Central banks are not aware of the consequences of the loss of nature

A new report recently presented looks at the feasibility of find a path with respect for nature, even when it comes to finances. The idea is to inform how central banks and financial regulators can take actions that prevent their activities from impacting nature.

In this document, prepared by WWF together with the Sustainable Finance Laboratory (SFL) of the Netherlands underlines the need for central banks and financial regulators to gain an integrated view of climate and nature-related risks, and offers practical solutions to address them.

Nature always counts

COP29, already known as “the Climate Finance Summit”, represents an opportunity to adopt a new collective quantified target that will government funding to alleviate the climate crisispromote adaptation and curb losses and damage in developing countries. Moreover, this summit should be a before and after for financial institutions – both public and private – to make a strong commitment to deploying capital for climate finance.

The risks and consequences of nature loss have important consequences for people, the economy and financial stability. However, the latest SUSREG Tracker 2024, published by the NGO in October, shows that these risks are often underestimated and not considered in an integrated manner alongside climate risks by central banks and financial sector regulators.

There is a significant gap between harmful investments – such as direct payments, tax breaks and subsidies that worsen the climate crisis, loss of biodiversity and degradation of ecosystems – estimated at almost $7 trillion per year, and investments in nature-based solutions amount to only $200 billion.

The ‘Finding a Way with Nature’ report goes a step further than diagnosis and provides guidance for taking action. To do this it is based on the premise that central banks and financial supervisors, given their mandate, can adopt policies preventive and proactive approachand making a difference and leading the transition to a net-zero emissions and nature-positive economy, on which global financial stability depends.

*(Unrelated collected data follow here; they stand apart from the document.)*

-- ==== Sys2Proof/WellFormed.lean ====
section
/-!
DEFINITION. Which command words name a command (spec/30_encoding.md R67), and which parameters lie in the ranges the
spec gives them (spec/00_scope.md R9). Every `Instr` is well formed: SUB's tag is four bits by its type.
-/

namespace Sys2Proof

/-- Why a word is illegal, one name per case of R67. -/
inductive IllegalReason where
  /-- `op` is `0x0`. -/
  | opZero
  /-- `op` is in `0xB`..`0xF`. -/
  | opReserved
  /-- `op` is in `0x1`..`0x9` and `arg` is not 0. -/
  | argNotZero
  deriving DecidableEq, Repr

/-- The checks of R67: `none` for a legal word. -/
def Cmd8.illegal? (c : Cmd8) : Option IllegalReason :=
  if c.op = 0x0 then some .opZero
  else if 0xB ≤ c.op then some .opReserved
  else if c.op ≠ 0xA ∧ c.arg ≠ 0 then some .argNotZero
  else none

/-- The fields name a command. -/
def Cmd8.wellFormed (c : Cmd8) : Bool := c.illegal?.isNone

/-- The parameters lie in the ranges of R9 (`T_LATCH` at least 12, `T_CLK` at least 6), and the blink formula of
spec/44_timers.md R130 has a result. The block runs on other parameters too (log 7, log 11). -/
def Params.wellFormed (p : Params) : Bool :=
  decide (12 ≤ p.tLatch) && decide (6 ≤ p.tClk) && decide (0 < p.blinkHalf)

end Sys2Proof
end

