-- ==== Sys2Proof/Machine/Sampler.lean ====
section
/-!
DEFINITION. The shift-register sampler, the first stage of POLL (spec/40_sampler.md R85 to R92).
-/

namespace Sys2Proof.Machine

/-- Read `i` of the bit loop: the line is read before its clock pulse, and recorded inverted at `raw[i]` (R87, R88). -/
def sampleBit (i : Nat) (raw : Raw) (s : State) : Raw × State :=
  let d := s.readPin i
  let s := s.emit (.pinRead .data d)
  let raw := setBit raw i (!d)
  let s := s.drivePin .clock true
  let s := s.emit (.delay s.params.tClk)
  let s := s.drivePin .clock false
  let s := s.emit (.delay s.params.tClk)
  (raw, s)

/-- `left` iterations of the bit loop, the first at index `i`. -/
def sampleBits : (left i : Nat) → Raw → State → Raw × State
  | 0, _, raw, s => (raw, s)
  | left + 1, i, raw, s =>
    let (raw, s) := sampleBit i raw s
    sampleBits left (i + 1) raw s

/-- `Sample()` (R85): the latch pulse, then eight reads in increasing order. -/
def sample (s : State) : Raw × State :=
  let s := s.drivePin .latch true
  let s := s.emit (.delay s.params.tLatch)
  let s := s.drivePin .latch false
  sampleBits nRaw 0 0 s

end Sys2Proof.Machine
end

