-- ==== Sys2Proof/Machine/Core.lean ====
section
/-! DEFINITION. The machine as the host sees it. -/

def Sys2Proof.core : Host.Core :=
  { State := Sys2Proof.Machine.State
    Fault := Sys2Proof.Machine.Fault
    Refusal := Sys2Proof.Machine.Refusal
    step := Sys2Proof.Machine.step
    reset := Sys2Proof.Machine.State.reset }
end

The challenge is to get rid of it awareness and involvement in the implementation of policy and concrete actions to manage nature-related risks. The report thus identifies the main challenges and available tools and proposes a short, medium and long-term agenda of solutions. The goal is that over the next five years, central banks and financial regulators will help reverse the course of nature loss that increasingly threatens global financial stability.

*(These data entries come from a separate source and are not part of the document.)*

-- ==== Sys2Proof/Tests/Slice0.lean ====
section
/-!
SUPPORT. Tests. Expected results come from spec/95_test_vectors.md (the id stands in the comment) or are worked out by hand
from the rule named. The second half gives, for every statement with hypotheses, a state and operands that meet them.
-/

namespace Sys2Proof.Tests

open Sys2Proof Sys2Proof.Machine

/-- A state in `c` at time `now`, with subscriber 1 registered (the convention of spec/95_test_vectors.md). -/
def at_ (c : ConnState) (now : Nat) : State :=
  { State.reset with st := c, subValid := true, subId := 1, inputs := ⟨now, 0xFF, 0⟩ }

/-- What a command leaves, seen through `f`. -/
def after {α : Type} (f : State → α) (i : Instr) (s : State) : Option α :=
  match exec i s with
  | .next t => some (f t)
  | .fault _ => none
  | .refused _ => none

/-- What a step leaves, seen through `f`. -/
def stepped {α : Type} (f : State → α) (s : State) : Option α :=
  match step s with
  | .next t => some (f t)
  | .fault _ => none
  | .refused _ => none

/-- A command of the poll loop with the given word. -/
def cmd (w : CmdWord) : Arrival := ⟨.pollLoop, w, ⟨7, 0xFF, 0⟩⟩

/-! ### WellFormed: one ill-formed term for each check -/

theorem test_opcode_zero_refused : Cmd8.wellFormed ⟨0x0, 0x0⟩ = false := by decide
theorem test_opcode_reserved_refused : Cmd8.wellFormed ⟨0xB, 0x0⟩ = false := by decide
theorem test_arg_not_zero_refused : Cmd8.wellFormed ⟨0x1, 0x1⟩ = false := by decide
theorem test_latch_too_short_refused : Params.wellFormed { Params.default with tLatch := 11 } = false := by decide
theorem test_clock_too_short_refused : Params.wellFormed { Params.default with tClk := 5 } = false := by decide
theorem test_blink_half_zero_refused : Params.wellFormed { Params.default with blinkHalf := 0 } = false := by decide
theorem test_defaults_well_formed : Params.default.wellFormed = true := by decide

/-! ### Decoding: words written out from R64 and R65 (spec/95_test_vectors.md section 2) -/

theorem test_decode_start : decode 0b00000001 = .ok .start := by decide
theorem test_decode_stop : decode 0b00000010 = .ok .stop := by decide
theorem test_decode_advon : decode 0b00000011 = .ok .advon := by decide
theorem test_decode_advoff : decode 0b00000100 = .ok .advoff := by decide
theorem test_decode_conn : decode 0b00000101 = .ok .conn := by decide
theorem test_decode_disc : decode 0b00000110 = .ok .disc := by decide
theorem test_decode_poll : decode 0b00000111 = .ok .poll := by decide
theorem test_decode_tick : decode 0b00001000 = .ok .tick := by decide
theorem test_decode_batt : decode 0b00001001 = .ok .batt := by decide
theorem test_decode_sub_3 : decode 0b00111010 = .ok (.sub 3) := by decide
theorem test_decode_sub_15 : decode 0b11111010 = .ok (.sub 15) := by decide
theorem test_decode_illegal :
    decode 0x00 = .error .opZero ∧ decode 0x10 = .error .opZero ∧ decode 0x0B = .error .opReserved ∧
    decode 0x0F = .error .opReserved ∧ decode 0x17 = .error .argNotZero ∧ decode 0x99 = .error .argNotZero ∧
    decode 0xFF = .error .opReserved := by decide
theorem test_table_word : decodeTableWord 8 0x5A = some (.sub 5) ∧ decodeTableWord 8 0 = none := by decide

/-! ### Text (R82 to R84) -/

/-- `SUB 0x3 ; x`, `T: CONN`, `ITER`. -/
theorem test_assemble :
    assemble [['S', 'U', 'B', ' ', '0', 'x', '3', ' ', ';', 'x'], ['T', ':', ' ', 'C', 'O', 'N', 'N'], [';'],
      ['I', 'T', 'E', 'R']] =
      some [(.pollLoop, 0x3A), (.transport, 0x05), (.pollLoop, 0x07), (.pollLoop, 0x08)] := by decide
theorem test_assemble_bad_tag : assemble [['S', 'U', 'B', ' ', '1', '6']] = none := by decide

/-! ### The state machine (section 5) -/

theorem test_start : after (fun t => (t.st, t.tAct, t.trace)) .start (at_ .stopped 1000) =
    some (.idle, 1000, [.notify 1 0b01]) := by decide
theorem test_start_idle : after id .start (at_ .idle 1000) = some (at_ .idle 1000) := by decide
theorem test_stop : after (fun t => (t.st, t.trace)) .stop (at_ .advertising 1000) =
    some (.stopped, [.advStop, .notify 1 0b00]) := by decide
/-- F6. -/
theorem test_stop_drops_readvertise : after (·.readv) .stop { at_ .idle 9 with readv := true } = some false := by decide
theorem test_advon : after (fun t => (t.st, t.tAdv, t.trace)) .advon (at_ .idle 1000) =
    some (.advertising, 1000, [.advBegin, .notify 1 0b10]) := by decide
/-- S5. -/
theorem test_advon_connected : after id .advon (at_ .connected 1) = some (at_ .connected 1) := by decide
/-- F7. -/
theorem test_advoff : after (fun t => (t.st, t.led, t.trace)) .advoff { at_ .advertising 5 with led := true } =
    some (.idle, true, [.advStop, .notify 1 0b01]) := by decide
/-- F5. -/
theorem test_conn : after (fun t => (t.st, t.readv, t.rptValid, t.trace)) .conn
    { at_ .idle 9 with readv := true, rptValid := true } = some (.connected, false, false, [.notify 1 0b11]) := by decide
/-- F8. -/
theorem test_conn_advertising : after (fun t => (t.led, t.trace)) .conn { at_ .advertising 9 with led := true } =
    some (true, [.notify 1 0b11]) := by decide
theorem test_disc : after (fun t => (t.st, t.tAct, t.readv, t.trace)) .disc (at_ .connected 1000) =
    some (.idle, 1000, true, [.notify 1 0b01]) := by decide
theorem test_disc_idle : after (fun t => (t.tAct, t.readv, t.trace)) .disc (at_ .idle 1000) =
    some (0, true, []) := by decide
/-- F3. -/
theorem test_sub : after (fun t => (t.subValid, t.subId, t.trace)) (.sub 5) { at_ .idle 1 with subId := 3 } =
    some (true, 5, []) := by decide
/-- F1. -/
theorem test_no_subscriber : after (fun t => (t.st, t.trace)) .start State.reset = some (.idle, []) := by decide

/-! ### Mapper and packer (section 4) -/

theorem test_report_0x89 : (reportOf Params.default 0x89).bytes = [0x01, 0x08, 0x03, 0x7F, 0x00] := by decide
theorem test_report_0xFF : (reportOf Params.default 0xFF).bytes = [0x03, 0x0C, 0x02, 0x7F, 0x7F] := by decide
theorem test_report_exact_set :
    (reportOf { Params.default with hatMulti := .exactSet } 0x70).bytes = [0x00, 0x00, 0x00, 0x81, 0x7F] := by decide
theorem test_report_y_up :
    (reportOf { Params.default with yPriority := .up } 0x30).bytes = [0x00, 0x00, 0x00, 0x00, 0x81] := by decide
theorem test_encode_extremes : (encodeReport? 0xFFF 8 (-127) (-127)).map (·.bytes) =
    some [0xFF, 0x0F, 0x08, 0x81, 0x81] := by decide
theorem test_encode_refuses : encodeReport? 0 9 0 0 = none ∧ encodeReport? 0 0 (-128) 0 = none := by decide
theorem test_read_refuses_padding : decodeReport? ⟨0, 0x10, 0, 0, 0⟩ = none := by decide
theorem test_hat_degrees : hatDegrees 4 = some 135 ∧ hatDegrees 0 = none := by decide

/-! ### POLL (sections 3 and 6) -/

/-- Levels `0,1,1,0,1,1,1,1` in read order (R120). -/
theorem test_poll_sends :
    after (fun t => (t.rptCache, t.rptValid, t.tAct, t.trace.length, t.trace.getLast?)) .poll
      { at_ .connected 30 with inputs := ⟨30, 0b11110110, 0⟩ } =
    some (0x0000000801, true, 30, 44, some (.reportNotify ⟨0x01, 0x08, 0, 0, 0⟩)) := by decide +kernel
theorem test_poll_not_connected :
    after (fun t => (t.rptValid, t.tAct, t.trace.length, t.trace.take 4)) .poll
      { at_ .advertising 30 with inputs := ⟨30, 0x00, 0⟩ } =
    some (false, 0, 43, [.pinWrite .latch true, .delay 12, .pinWrite .latch false, .pinRead .data false]) := by
  decide +kernel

Among the measures proposed between now and 2030, the following stand out: adopting an integrated approach to climate and biodiversity, promoting a perspective of precaution and proactivity before it is too late, tackle environmentally harmful activities first -such as fossil fuel extraction, deforestation or pesticides- and demand greater impacts as capital is replenished. Furthermore, the environmental organization encourages these actors to set a good example and publish their transition plans, which draw a direct link between biodiversity loss and climate change.

Loose risks and consequences of nature loss They have important consequences for financial stability, the economy and the population, and can therefore increase the impact of climate change. The worrying thing is that central banks and financial sector regulators now take virtually no account of it.